- [What you should do]: The entries below hold a line with "List.replicate 46 0x00) ∧" and a line with "theorem test_table_word : decodeTableWord". Return those lines and all that lie between them, exactly and only.

- [Extracted material]:

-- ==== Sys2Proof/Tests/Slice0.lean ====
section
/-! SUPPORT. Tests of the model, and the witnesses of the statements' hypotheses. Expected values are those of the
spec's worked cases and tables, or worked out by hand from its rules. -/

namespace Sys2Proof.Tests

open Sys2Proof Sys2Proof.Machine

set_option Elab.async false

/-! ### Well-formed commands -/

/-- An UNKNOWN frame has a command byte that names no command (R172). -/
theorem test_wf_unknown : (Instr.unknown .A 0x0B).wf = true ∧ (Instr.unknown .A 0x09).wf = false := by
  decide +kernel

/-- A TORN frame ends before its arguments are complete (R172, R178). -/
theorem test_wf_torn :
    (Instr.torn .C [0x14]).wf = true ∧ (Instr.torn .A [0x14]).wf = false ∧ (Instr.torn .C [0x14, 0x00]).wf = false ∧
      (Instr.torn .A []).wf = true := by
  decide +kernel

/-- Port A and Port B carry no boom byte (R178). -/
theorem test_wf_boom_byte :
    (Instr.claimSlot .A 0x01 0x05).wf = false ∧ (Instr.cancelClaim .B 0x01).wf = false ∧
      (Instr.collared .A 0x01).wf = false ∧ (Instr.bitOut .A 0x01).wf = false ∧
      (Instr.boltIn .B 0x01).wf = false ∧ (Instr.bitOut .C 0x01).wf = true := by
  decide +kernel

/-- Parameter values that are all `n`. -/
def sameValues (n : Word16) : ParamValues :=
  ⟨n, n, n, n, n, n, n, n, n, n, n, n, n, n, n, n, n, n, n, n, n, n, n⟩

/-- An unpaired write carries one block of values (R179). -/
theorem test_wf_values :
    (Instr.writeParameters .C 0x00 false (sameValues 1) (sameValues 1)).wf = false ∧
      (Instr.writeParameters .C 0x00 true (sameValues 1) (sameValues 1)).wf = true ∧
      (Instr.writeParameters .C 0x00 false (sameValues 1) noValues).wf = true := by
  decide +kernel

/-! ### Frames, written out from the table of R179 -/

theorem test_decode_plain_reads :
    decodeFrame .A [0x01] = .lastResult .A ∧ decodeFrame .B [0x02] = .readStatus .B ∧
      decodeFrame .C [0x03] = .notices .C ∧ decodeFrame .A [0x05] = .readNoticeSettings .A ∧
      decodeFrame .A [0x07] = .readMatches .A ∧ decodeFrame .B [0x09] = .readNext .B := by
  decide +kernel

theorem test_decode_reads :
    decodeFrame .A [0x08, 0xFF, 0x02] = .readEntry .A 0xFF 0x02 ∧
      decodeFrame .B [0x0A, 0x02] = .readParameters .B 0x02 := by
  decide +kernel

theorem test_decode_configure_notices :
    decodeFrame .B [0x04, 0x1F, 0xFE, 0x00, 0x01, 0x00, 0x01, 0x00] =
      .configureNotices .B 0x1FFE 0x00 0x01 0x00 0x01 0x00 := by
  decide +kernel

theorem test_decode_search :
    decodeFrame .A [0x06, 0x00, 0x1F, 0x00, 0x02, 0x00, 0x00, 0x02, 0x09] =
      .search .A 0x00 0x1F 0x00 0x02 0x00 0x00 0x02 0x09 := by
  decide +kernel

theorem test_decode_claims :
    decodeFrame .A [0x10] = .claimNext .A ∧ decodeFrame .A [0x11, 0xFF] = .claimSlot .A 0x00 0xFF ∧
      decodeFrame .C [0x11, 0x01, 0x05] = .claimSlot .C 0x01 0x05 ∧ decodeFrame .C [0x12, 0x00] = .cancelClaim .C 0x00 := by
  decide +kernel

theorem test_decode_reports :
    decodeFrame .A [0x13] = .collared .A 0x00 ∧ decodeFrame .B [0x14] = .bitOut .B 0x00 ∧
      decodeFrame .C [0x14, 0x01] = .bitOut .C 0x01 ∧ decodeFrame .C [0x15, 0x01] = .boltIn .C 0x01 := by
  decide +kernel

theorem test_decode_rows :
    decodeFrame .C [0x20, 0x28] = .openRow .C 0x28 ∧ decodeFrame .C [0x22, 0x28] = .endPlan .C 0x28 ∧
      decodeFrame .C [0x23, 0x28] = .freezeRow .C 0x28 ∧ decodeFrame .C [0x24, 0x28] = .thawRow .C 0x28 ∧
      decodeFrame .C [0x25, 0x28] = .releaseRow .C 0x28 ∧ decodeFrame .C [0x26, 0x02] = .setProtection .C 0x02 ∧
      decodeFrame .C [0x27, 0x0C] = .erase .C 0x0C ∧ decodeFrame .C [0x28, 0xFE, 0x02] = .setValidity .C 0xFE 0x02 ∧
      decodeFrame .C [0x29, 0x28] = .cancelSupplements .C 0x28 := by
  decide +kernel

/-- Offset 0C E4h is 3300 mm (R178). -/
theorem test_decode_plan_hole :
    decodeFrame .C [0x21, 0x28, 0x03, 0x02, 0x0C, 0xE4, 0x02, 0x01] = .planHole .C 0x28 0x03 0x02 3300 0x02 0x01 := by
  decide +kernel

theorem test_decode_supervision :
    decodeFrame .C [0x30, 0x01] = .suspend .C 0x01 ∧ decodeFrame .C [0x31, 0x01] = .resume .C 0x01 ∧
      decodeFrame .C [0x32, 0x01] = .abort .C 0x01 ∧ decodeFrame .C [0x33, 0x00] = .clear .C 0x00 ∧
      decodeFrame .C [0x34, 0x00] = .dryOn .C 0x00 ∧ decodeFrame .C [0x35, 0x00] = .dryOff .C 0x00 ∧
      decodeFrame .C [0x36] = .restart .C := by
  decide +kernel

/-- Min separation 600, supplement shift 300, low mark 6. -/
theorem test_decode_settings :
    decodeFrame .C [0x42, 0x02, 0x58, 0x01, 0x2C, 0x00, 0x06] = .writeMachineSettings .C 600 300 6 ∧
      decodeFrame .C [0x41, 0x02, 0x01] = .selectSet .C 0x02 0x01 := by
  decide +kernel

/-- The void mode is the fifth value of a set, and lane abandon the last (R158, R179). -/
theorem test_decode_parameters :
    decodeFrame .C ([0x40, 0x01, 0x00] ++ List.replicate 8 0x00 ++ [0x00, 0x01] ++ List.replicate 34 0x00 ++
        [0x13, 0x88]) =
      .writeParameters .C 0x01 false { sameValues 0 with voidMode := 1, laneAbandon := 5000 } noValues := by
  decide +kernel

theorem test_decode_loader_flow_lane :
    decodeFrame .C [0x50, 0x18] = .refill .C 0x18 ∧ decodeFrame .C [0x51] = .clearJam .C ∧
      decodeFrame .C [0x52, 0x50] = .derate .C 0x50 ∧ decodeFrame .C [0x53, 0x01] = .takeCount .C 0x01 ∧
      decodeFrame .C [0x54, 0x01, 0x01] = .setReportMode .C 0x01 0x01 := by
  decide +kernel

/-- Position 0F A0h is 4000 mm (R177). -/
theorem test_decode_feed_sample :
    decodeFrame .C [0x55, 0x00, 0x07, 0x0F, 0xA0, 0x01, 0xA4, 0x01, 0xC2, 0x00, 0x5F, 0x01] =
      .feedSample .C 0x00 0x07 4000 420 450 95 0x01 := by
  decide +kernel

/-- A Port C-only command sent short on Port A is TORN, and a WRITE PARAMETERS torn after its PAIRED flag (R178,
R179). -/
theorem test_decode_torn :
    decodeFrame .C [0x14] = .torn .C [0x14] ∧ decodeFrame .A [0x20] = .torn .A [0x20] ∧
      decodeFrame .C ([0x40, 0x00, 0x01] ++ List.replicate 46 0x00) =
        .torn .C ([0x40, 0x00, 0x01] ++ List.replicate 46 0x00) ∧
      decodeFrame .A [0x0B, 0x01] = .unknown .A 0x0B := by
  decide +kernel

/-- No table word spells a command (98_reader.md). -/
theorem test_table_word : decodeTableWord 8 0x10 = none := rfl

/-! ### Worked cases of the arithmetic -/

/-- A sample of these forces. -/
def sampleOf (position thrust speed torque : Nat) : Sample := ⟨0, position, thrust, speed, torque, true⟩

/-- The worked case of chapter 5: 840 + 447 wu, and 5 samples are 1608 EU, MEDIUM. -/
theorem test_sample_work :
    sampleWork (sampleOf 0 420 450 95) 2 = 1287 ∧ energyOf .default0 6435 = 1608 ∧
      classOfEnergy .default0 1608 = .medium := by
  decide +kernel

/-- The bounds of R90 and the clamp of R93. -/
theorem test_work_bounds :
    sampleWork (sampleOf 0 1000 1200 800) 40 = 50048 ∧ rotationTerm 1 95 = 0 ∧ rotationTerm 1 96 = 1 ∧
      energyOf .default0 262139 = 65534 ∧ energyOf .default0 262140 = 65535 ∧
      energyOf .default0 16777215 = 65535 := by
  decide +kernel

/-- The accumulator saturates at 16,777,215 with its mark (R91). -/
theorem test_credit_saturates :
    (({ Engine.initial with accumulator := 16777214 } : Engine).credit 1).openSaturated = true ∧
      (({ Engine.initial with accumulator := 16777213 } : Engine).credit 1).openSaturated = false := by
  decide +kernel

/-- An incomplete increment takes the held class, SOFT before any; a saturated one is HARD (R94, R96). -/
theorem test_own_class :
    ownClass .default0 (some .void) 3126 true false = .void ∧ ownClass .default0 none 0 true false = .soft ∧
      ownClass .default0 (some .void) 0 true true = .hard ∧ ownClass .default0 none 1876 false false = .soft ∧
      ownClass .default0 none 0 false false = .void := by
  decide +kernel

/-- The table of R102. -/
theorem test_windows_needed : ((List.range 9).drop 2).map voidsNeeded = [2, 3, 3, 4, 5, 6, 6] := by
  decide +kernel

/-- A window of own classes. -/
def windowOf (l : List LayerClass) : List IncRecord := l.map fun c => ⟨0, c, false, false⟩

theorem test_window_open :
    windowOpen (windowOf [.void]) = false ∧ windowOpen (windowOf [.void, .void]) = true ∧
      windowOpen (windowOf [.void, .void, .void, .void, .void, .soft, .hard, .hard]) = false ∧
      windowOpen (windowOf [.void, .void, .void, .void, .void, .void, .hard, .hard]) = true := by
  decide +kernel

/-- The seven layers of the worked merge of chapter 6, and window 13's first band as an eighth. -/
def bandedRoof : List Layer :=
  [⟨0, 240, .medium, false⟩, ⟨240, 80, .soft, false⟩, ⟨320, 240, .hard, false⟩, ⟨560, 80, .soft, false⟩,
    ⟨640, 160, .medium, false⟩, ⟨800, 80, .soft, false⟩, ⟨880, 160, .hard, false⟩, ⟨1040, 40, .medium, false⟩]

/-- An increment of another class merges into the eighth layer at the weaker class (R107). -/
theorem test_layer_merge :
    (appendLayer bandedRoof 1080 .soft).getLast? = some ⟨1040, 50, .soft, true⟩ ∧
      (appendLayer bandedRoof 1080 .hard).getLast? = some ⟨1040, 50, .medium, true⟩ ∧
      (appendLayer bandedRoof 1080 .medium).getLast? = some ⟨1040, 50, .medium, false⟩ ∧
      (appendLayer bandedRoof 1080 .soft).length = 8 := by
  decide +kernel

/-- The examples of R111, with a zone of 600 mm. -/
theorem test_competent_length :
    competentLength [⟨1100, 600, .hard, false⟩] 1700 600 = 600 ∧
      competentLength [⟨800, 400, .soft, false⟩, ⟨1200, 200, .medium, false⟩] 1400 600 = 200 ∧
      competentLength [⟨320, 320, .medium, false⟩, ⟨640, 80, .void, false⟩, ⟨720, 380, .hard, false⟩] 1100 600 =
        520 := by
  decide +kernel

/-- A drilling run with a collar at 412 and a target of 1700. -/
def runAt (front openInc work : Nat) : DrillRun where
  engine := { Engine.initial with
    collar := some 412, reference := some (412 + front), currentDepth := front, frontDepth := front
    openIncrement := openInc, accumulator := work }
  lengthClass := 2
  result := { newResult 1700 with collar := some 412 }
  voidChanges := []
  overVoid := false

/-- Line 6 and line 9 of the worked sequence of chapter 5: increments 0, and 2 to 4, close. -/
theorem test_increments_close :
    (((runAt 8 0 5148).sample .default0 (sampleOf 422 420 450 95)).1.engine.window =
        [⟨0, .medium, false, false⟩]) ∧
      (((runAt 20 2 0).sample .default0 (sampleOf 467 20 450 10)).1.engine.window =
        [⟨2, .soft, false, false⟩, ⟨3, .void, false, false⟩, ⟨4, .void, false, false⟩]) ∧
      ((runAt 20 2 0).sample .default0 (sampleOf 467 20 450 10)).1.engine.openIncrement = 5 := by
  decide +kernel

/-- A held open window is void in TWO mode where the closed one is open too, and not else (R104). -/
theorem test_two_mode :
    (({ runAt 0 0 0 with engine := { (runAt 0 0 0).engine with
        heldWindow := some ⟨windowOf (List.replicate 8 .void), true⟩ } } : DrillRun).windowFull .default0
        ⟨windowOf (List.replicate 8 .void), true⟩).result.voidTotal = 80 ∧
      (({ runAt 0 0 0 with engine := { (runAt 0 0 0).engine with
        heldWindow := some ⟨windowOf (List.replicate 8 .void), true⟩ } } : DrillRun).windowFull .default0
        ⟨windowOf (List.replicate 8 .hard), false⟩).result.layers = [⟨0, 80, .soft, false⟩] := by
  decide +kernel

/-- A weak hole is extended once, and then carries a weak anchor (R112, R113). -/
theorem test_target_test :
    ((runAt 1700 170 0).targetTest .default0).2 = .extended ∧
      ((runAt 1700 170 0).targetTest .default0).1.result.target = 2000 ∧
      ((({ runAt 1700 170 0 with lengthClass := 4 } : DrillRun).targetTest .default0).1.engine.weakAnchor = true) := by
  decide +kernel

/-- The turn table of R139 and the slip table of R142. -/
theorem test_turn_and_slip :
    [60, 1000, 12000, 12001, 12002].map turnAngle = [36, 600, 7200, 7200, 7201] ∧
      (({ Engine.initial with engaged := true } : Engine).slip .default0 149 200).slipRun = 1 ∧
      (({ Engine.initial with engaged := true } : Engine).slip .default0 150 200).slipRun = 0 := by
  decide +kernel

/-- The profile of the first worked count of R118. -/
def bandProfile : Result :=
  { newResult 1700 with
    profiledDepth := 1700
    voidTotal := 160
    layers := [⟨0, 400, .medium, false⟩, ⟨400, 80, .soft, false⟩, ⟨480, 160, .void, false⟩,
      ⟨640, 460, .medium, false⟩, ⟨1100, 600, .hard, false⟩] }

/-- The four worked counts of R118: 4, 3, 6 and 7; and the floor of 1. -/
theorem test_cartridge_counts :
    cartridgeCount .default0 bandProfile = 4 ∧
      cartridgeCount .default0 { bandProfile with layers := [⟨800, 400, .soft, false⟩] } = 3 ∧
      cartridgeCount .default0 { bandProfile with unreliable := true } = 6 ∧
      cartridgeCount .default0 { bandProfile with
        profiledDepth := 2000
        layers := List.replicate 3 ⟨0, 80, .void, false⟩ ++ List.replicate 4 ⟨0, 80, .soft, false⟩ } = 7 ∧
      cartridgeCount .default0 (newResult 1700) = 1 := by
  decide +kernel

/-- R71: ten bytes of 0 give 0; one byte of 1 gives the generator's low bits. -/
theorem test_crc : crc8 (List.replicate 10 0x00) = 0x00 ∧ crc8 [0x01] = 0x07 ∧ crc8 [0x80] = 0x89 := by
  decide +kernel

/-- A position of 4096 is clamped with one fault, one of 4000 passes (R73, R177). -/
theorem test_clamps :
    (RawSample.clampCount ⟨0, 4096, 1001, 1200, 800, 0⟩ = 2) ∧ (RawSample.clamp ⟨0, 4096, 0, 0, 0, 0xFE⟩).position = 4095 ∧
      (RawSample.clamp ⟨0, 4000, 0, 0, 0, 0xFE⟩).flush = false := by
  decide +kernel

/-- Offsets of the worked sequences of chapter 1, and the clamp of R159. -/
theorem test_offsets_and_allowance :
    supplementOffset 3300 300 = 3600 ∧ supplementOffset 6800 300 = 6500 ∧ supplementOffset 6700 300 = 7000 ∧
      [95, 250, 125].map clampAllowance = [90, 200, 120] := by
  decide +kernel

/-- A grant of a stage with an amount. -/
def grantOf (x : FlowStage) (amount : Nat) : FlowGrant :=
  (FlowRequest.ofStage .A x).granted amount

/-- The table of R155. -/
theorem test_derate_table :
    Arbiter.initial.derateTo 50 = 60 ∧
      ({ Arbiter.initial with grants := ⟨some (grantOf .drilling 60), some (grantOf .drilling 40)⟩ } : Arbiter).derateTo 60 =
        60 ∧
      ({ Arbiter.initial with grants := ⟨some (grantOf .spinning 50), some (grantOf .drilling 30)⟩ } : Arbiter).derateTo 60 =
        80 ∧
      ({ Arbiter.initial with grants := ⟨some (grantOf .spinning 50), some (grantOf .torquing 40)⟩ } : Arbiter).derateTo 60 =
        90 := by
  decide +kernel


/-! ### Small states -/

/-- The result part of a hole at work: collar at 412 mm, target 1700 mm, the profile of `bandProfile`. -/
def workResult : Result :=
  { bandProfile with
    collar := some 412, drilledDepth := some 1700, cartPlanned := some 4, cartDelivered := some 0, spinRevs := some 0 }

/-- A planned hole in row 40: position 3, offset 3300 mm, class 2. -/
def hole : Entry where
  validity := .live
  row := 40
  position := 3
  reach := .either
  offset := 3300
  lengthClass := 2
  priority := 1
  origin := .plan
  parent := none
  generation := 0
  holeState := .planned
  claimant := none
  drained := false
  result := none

* * *

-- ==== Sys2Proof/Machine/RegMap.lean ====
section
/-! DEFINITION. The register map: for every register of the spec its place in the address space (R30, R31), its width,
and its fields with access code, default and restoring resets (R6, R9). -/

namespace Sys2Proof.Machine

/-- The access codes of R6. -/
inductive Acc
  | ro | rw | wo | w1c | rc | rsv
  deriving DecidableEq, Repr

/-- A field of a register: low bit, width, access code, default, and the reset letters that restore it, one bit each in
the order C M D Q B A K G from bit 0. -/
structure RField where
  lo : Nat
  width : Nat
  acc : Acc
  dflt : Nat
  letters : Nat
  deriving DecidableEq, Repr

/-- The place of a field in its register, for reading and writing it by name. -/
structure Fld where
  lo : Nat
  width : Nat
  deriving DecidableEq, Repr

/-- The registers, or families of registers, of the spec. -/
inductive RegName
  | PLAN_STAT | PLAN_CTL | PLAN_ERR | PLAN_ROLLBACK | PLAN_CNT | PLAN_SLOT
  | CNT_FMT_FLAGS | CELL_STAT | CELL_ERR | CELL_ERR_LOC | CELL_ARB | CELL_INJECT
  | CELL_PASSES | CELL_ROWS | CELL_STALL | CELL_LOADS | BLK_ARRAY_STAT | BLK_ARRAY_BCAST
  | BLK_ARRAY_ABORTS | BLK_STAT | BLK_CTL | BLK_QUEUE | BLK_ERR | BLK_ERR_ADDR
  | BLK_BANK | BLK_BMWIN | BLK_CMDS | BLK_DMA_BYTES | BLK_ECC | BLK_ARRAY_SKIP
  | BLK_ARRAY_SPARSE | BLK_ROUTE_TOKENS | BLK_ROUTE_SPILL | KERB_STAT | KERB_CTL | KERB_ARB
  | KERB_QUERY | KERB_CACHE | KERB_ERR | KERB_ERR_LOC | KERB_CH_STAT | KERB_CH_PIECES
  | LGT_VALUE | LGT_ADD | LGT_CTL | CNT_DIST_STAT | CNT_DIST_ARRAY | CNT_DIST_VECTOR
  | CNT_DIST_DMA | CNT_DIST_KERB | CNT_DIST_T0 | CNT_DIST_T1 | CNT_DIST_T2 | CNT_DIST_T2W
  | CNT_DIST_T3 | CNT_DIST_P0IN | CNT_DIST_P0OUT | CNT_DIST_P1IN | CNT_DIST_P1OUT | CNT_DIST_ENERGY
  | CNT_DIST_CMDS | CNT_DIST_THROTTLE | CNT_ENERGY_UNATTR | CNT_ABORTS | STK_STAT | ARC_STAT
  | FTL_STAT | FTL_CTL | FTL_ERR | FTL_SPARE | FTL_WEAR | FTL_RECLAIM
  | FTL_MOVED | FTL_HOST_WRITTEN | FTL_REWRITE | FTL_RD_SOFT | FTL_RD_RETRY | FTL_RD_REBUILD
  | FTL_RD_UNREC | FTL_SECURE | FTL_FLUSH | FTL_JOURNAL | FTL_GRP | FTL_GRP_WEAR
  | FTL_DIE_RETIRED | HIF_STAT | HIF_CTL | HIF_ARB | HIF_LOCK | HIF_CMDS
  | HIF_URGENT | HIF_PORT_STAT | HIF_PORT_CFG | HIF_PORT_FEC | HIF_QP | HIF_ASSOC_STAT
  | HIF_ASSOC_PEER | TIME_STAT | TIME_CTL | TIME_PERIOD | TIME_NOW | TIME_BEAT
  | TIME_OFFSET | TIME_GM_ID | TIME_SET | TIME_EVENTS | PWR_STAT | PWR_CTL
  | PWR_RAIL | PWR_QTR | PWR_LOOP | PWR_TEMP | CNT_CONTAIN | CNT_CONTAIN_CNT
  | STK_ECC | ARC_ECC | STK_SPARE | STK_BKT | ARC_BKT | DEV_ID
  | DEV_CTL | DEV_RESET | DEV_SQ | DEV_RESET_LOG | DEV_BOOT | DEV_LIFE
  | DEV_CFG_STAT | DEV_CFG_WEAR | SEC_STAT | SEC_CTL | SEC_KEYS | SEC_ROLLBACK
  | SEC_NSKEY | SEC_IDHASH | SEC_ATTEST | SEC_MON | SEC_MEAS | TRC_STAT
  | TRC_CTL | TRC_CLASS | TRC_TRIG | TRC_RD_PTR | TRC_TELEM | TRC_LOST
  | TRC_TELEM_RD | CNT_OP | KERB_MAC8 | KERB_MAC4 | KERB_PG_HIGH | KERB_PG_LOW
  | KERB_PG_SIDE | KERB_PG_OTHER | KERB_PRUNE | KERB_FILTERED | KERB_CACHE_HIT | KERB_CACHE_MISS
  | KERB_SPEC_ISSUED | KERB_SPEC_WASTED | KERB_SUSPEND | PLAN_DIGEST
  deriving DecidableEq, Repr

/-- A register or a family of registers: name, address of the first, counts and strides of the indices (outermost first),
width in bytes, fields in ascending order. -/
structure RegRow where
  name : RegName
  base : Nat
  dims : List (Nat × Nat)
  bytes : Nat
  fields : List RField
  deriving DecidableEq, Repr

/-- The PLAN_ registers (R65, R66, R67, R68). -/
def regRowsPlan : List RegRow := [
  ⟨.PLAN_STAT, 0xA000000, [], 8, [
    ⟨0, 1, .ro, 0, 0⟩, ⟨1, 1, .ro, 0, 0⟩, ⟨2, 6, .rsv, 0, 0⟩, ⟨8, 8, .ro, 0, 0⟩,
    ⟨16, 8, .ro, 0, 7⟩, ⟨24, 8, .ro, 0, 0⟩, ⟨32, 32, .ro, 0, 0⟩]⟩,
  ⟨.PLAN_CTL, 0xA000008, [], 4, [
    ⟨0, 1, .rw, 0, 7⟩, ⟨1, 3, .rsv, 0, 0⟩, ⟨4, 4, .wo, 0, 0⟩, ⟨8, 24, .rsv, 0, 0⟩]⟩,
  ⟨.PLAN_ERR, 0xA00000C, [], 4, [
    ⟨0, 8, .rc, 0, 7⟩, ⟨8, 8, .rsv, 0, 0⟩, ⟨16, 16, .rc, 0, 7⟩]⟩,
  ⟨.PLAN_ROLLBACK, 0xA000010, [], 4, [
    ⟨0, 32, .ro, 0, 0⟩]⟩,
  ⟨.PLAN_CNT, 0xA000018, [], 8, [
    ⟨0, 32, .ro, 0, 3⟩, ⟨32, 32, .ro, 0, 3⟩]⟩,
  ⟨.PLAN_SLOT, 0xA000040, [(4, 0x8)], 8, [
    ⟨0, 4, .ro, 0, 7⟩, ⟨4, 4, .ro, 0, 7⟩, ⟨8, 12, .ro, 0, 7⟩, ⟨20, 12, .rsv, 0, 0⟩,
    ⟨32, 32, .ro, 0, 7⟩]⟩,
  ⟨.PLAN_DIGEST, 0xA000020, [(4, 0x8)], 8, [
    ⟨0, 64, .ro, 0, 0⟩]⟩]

- [Finished exercise]:
        .torn .C ([0x40, 0x00, 0x01] ++ List.replicate 46 0x00) ∧
      decodeFrame .A [0x0B, 0x01] = .unknown .A 0x0B := by
  decide +kernel

/-- No table word spells a command (98_reader.md). -/
theorem test_table_word : decodeTableWord 8 0x10 = none := rfl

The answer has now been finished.